[Opening DATASET RECORDS section]

/-! The vote of a frame (R253 to R259) -/

/-- The first element in which two areas differ. -/
def firstDiff : List ImagePart → List ImagePart → Option Nat
  | [], [] => none
  | p :: _, [] => some p.elem
  | [], q :: _ => some q.elem
  | p :: ps, q :: qs => if p = q then firstDiff ps qs else some (min p.elem q.elem)

/-- AREA and ELEM of a disagreement: the first area that differs; area 15 where the digests differ and every area exchanged
agrees (R252). -/
def diffPlace (a b : Option ExchMsg) : Nat × Nat :=
  match a, b with
  | some p, some q =>
    (([1, 2, 3, 4, 5, 6, 7, 8, 9, 10, 11, 12].findSome? (fun k =>
      (firstDiff (areaOf p.image k) (areaOf q.image k)).map (fun e => (k, e)))).getD (15, 0))
  | _, _ => (15, 0)

/-- LANE_DIFF of the first lane that differs. -/
def noteDiff (n : Node) : Node :=
  match (votingLanes n).find? (differs n) with
  | some l =>
    let place := diffPlace (msgOf n l) ((agreeing n).head?.bind (msgOf n))
    modLaneSt n (fun s => { s with diff := some (l, place.1, place.2), diffFrame := n.frame % 4294967296 })
  | none => n

/-- Every other voting lane requests the reset of lane l in its message of the frame (R262). -/
def heldReset (n : Node) (l : Nat) : Bool :=
  let others := (votingLanes n).filter (fun v => v != l)
  !others.isEmpty && others.all (fun v => match msgOf n v with | some m => nbit m.lstate.resets l | none => false)

/-- What a vote leaves of the messages: the digests sent, and the lanes whose reset all others request. -/
def keepSent (n : Node) : Node :=
  [0, 1, 2].foldl (fun n l => modLane n l (fun x => { x with sent := digestOf n l, held := heldReset n l })) n

/-- A voting lane's commands of the frame stay valid and it asked for its exclusion itself: it names the survivor. -/
def namesSurvivor (n : Node) (l : Nat) : Bool :=
  (requested n l).isSome && laneHeard n l && !invalidMsg n l

/-- Member mask and survivor in the LSTATE of a lane's commands: what the vote names, which lanes that agree name alike; a lane
that differs from them names what its own message proposed (R255). -/
def namedBy (proposals : List (Nat × LState)) (mask surv l : Nat) : Nat × Nat :=
  match proposals.find? (fun p => p.1 == l) with
  | some p => (p.2.members, p.2.surv)
  | none => (mask, surv)

/-- What the receivers take: the mask and the survivor of the majority of the valid copies, or else those in force (R255). -/
def receivedMask (s : LaneSt) (copies : List (Nat × Nat)) : Nat × Nat :=
  (copies.find? (fun c => decide (copies.length < 2 * (copies.filter (· == c)).length))).getD (s.counted, s.countedSurv)
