/-- The heartbeat of the present frame, with the state that follows it. -/
def takeHeartbeat (n : Node) (delay : Nat) (h : Heartbeat) : Node :=
  if (hbOf n n.frame).isSome then n
  else
    let n := modDpx n (fun d => { d with
      hb := some h, pclaim := h.head.oclaim, ptclaim := h.head.tclaim, addrA := if h.head.posA then some h.addr else d.addrA,
      seen := (if h.head.take then d.seen ++ [n.frame] else d.seen).drop ((d.seen.length + 1) - 4) })
    let n := partnerTime n h.head delay
    let n := if follows n then adoptState n h else n
    let n := h.results.foldl observeResult n
    h.results.foldl compareResult n

/-- HEARTBEAT_RECEIVED: a copy of bad length or CRC counts on its link; the first good copy of the present frame, no later than
10 us before the next boundary, is the frame's heartbeat. -/
def heartbeatReceived (n : Node) (xl : Nat) (bytes : List Byte) (delay : Nat) (peer : PeerState) : Node :=
  let h : Heartbeat := { peer with head := hbFields bytes }
  if !paired n ∨ 2 ≤ xl then n
  else
    let n := modXl n xl (fun x => { x with phy := true, heard := true })
    if !hbGood bytes then modXl n xl (fun x => { x with bad := sat 65535 (x.bad + 1) })
    else if h.head.frame ≠ n.frame ∨ n.sAt + n.period < n.now + 10000 then n
    else takeHeartbeat (modXl n xl (fun x => { x with got := true, delay := delay })) delay h
/-! Carrier and observer (R289) -/

/-- Channels whose front end a change of carrier switches (Table 12.8). -/
def carrierSwitches (n : Node) (ch : Nat) : Bool :=
  match chnSel n ch with
  | 4 => chnExc n ch == 1
  | 1 | 5 | 6 | 7 | 8 | 9 => true
  | _ => false

/-- The carrier role of a rank changes: a take and a release are settling events alike (05 Table 05.7). -/
def setCarrier (n : Node) (r : Nat) (on : Bool) : Node :=
  let n := modDpx n (fun d => { d with
    carried := setBit d.carried r on, released := setBit d.released r (!on), pHad := if on then setBit d.pHad r false else d.pHad })
  let n := ((chsOfRank n r).filter (carrierSwitches n)).foldl (fun n c => settleAt n c (n.sAt + 250000)) n
  let n := note n (recDuplex n 6 (b2n (!on)) (b2n on) 0 r (dpxStat n))
  raiseB n 4 5

/-- A paired module powers each rank in observe, one that it carried before as well (R289). -/
def powerObserve (n : Node) (r : Nat) : Node :=
  let n := modRank n r (fun x => { x with observe := paired n })
  if paired n && nbit n.duplex.carried r then
    let n := modDpx n (fun d => { d with carried := setBit d.carried r false })
    raiseB (note n (recDuplex n 6 1 0 0 r (dpxStat n))) 4 5
  else n

/-- What becomes of one rank at a boundary; `hb` is the heartbeat of the frame before. -/
def carrierStep (hb : Option Heartbeat) (n : Node) (r : Nat) : Node :=
  let d := n.duplex
  let ready := nbit (readyRanks n) r
  let theirs := match hb with | some h => nbit h.head.inrole r | none => false
  let pReady := match hb with | some h => nbit h.ready r | none => false
  let n := modDpx n (fun d => { d with
    pHad := if theirs then setBit d.pHad r true else d.pHad,
    released := if theirs || d.plost then setBit d.released r false else d.released,
    notReady := if hb.isNone then d.notReady else tset 0 d.notReady r (if pReady then 0 else sat 255 (tget 0 d.notReady r + 1)) })
  let named := match d.carry with | some (k, rs) => decide (k ≤ n.bAt) && nbit rs r | none => false
  if nbit d.carried r then
    if (!ready && pReady) || named then setCarrier n r false else n
  else if !ready then n
  else if n.duplex.plost then setCarrier n r true
  else if hb.isNone || theirs then n
  else if nbit d.pHad r then setCarrier n r true
  else if nbit n.duplex.released r then n
  else if !d.posB || decide (16 ≤ tget 0 n.duplex.notReady r) then setCarrier n r true
  else n

/-- Every rank's OBSERVE follows the carrier role. -/
def setObserve (n : Node) : Node :=
  { n with ranks := tmodAll {} n.ranks (keys n.ranks) (fun r x => { x with observe := paired n && !nbit n.duplex.carried r }) }

def carriers (n : Node) (k : Nat) : Node :=
  let n := (List.range 16).foldl (carrierStep (hbOf n k)) n
  match n.duplex.carry with
  | some (f, _) => if f ≤ n.bAt then resolveCmd (modDpx n (fun d => { d with carry := none })) 4 (some true) else n
  | none => n

/-- CARRIER_TAKE_TIMEOUT: position B, where A's rank has not been READY for 16 F. -/
def carrierTimeout (n : Node) (r : Nat) : Node :=
  let d := n.duplex
  let theirs := match d.hb with | some h => nbit h.head.inrole r | none => false
  if paired n ∧ d.posB ∧ r < 16 ∧ !nbit d.carried r ∧ !theirs ∧ nbit (readyRanks n) r ∧ 16 ≤ tget 0 d.notReady r then
    setObserve (setCarrier n r true)
  else n

/-! Drive decisions (R283) -/

/-- Table 12.6 at the boundary of the present frame; k is the frame before, j the one before that. -/
def nextDrive (n : Node) (k j : Nat) (o : Outcome) : Drive :=
  let d := n.duplex
  match d.drive with
  | .on =>
    if d.seen.contains j then .off
    else if d.seen.contains k then
      (if (decide (o = .lost) || decide (outHealth n = 0)) && !d.yield_ then .clamp else .on)
    else if o = .lost ∨ ineligible n ≠ 0 then .off
    else if o = .none ∧ d.plost ∧ d.posB then .off
    else .on
  | .clamp => if d.seen.contains j ∨ d.clampFrame + 3 ≤ n.frame then .off else .clamp
  | .off =>
    let partnerOff := match hbOf n k with
      | some h => h.head.seen || (h.head.drive == 0 && !h.head.take && !h.head.plost)
      | none => false
    if d.takes.contains j && decide (0 < outHealth n) && decide (o ≠ .lost) &&
        (partnerOff || (d.plost && (lineUsable n k false || !d.posB))) then .on
    else .off

/-- DPX_LAST.CAUSE of a change of the output claim. -/
def switchCause (n : Node) (on : Bool) (o : Outcome) : Nat :=
  let d := n.duplex
  let h := match d.hb with | some h => h.head | none => {}
  if (on && h.yield_) || (!on && d.yield_) then 2
  else if d.plost then 3
  else if on && d.swOut == 0 && !h.ohold then 5
  else if on then (if h.oclaim / 8192 < outHealth n then 1 else 4)
  else if outHealth n = 0 ∨ outHealth n < h.oclaim / 8192 then 1
  else if o = .none then 3 else 4

/-- The output class at a boundary. -/
def driveStep (n : Node) (k j : Nat) : Node :=
  let r := outcome n k false
  let n := raiseBIf r.2 n 4 8
  let old := n.duplex.drive
  let new := nextDrive n k j r.1
  let was := n.duplex.ohold
  let on := decide (new = .on)
  let cause := switchCause n on r.1
  let n := modDpx n (fun d => { d with
    drive := new, ohold := on, tenureO := if on then sat 255 (d.tenureO + 1) else 0,
    takes := d.takes.filter (fun f => f != j && decide (k ≤ f)), seen := d.seen.filter (fun f => f != j),
    clampFrame := if new = .clamp ∧ old ≠ .clamp then n.frame else d.clampFrame,
    clampAt := if new = .clamp ∧ old ≠ .clamp then n.now else d.clampAt,
    handB := if d.yield_ ∧ was ∧ !on then some n.frame else d.handB })
  let n := if was = on then n else
    modDpx n (fun d => { d with swOut := sat 65535 (d.swOut + 1), swCause := cause, swT := taiNow n })
  let n := if was = on then n else raiseB (note n (recDuplex n 1 (b2n was) (b2n on) cause 0 (dpxStat n))) 4 0
  if old = new then n
  else
    let n := note n (recDuplex n 3 (driveCode old) (driveCode new) cause 0 (dpxStat n))
    raiseBIf (decide (new = .clamp)) n 4 1

/-- A change of the time class: the sources follow (03 R84). -/
def retime (n : Node) : Node :=
  if n.duplex.thold then loseSource n .partner
  else reselect (modTb n (fun t => { t with ptpMaster := false }))

/-- The time class at a boundary (R286). -/
def timeStep (n : Node) (k : Nat) : Node :=
  let r := outcome n k true
  let n := raiseBIf r.2 n 4 8
  let was := n.duplex.thold
  let new := match r.1 with | .won => true | .lost => false | .none => was
  let n := modDpx n (fun d => { d with thold := new, tenureT := if new then sat 127 (d.tenureT + 1) else 0 })
  if was = new then n
  else
    let n := modDpx n (fun d => { d with swTime := sat 65535 (d.swTime + 1) })
    retime (raiseB (note n (recDuplex n 2 (b2n was) (b2n new) 0 0 (dpxStat n))) 4 2)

[Closing DATASET RECORDS section]

Up to and including the line with "q :: _ => some q.elem", write out the records above exactly, starting from their first line.

/-! The vote of a frame (R253 to R259) -/

/-- The first element in which two areas differ. -/
def firstDiff : List ImagePart → List ImagePart → Option Nat
  | [], [] => none
  | p :: _, [] => some p.elem
  | [], q :: _ => some q.elem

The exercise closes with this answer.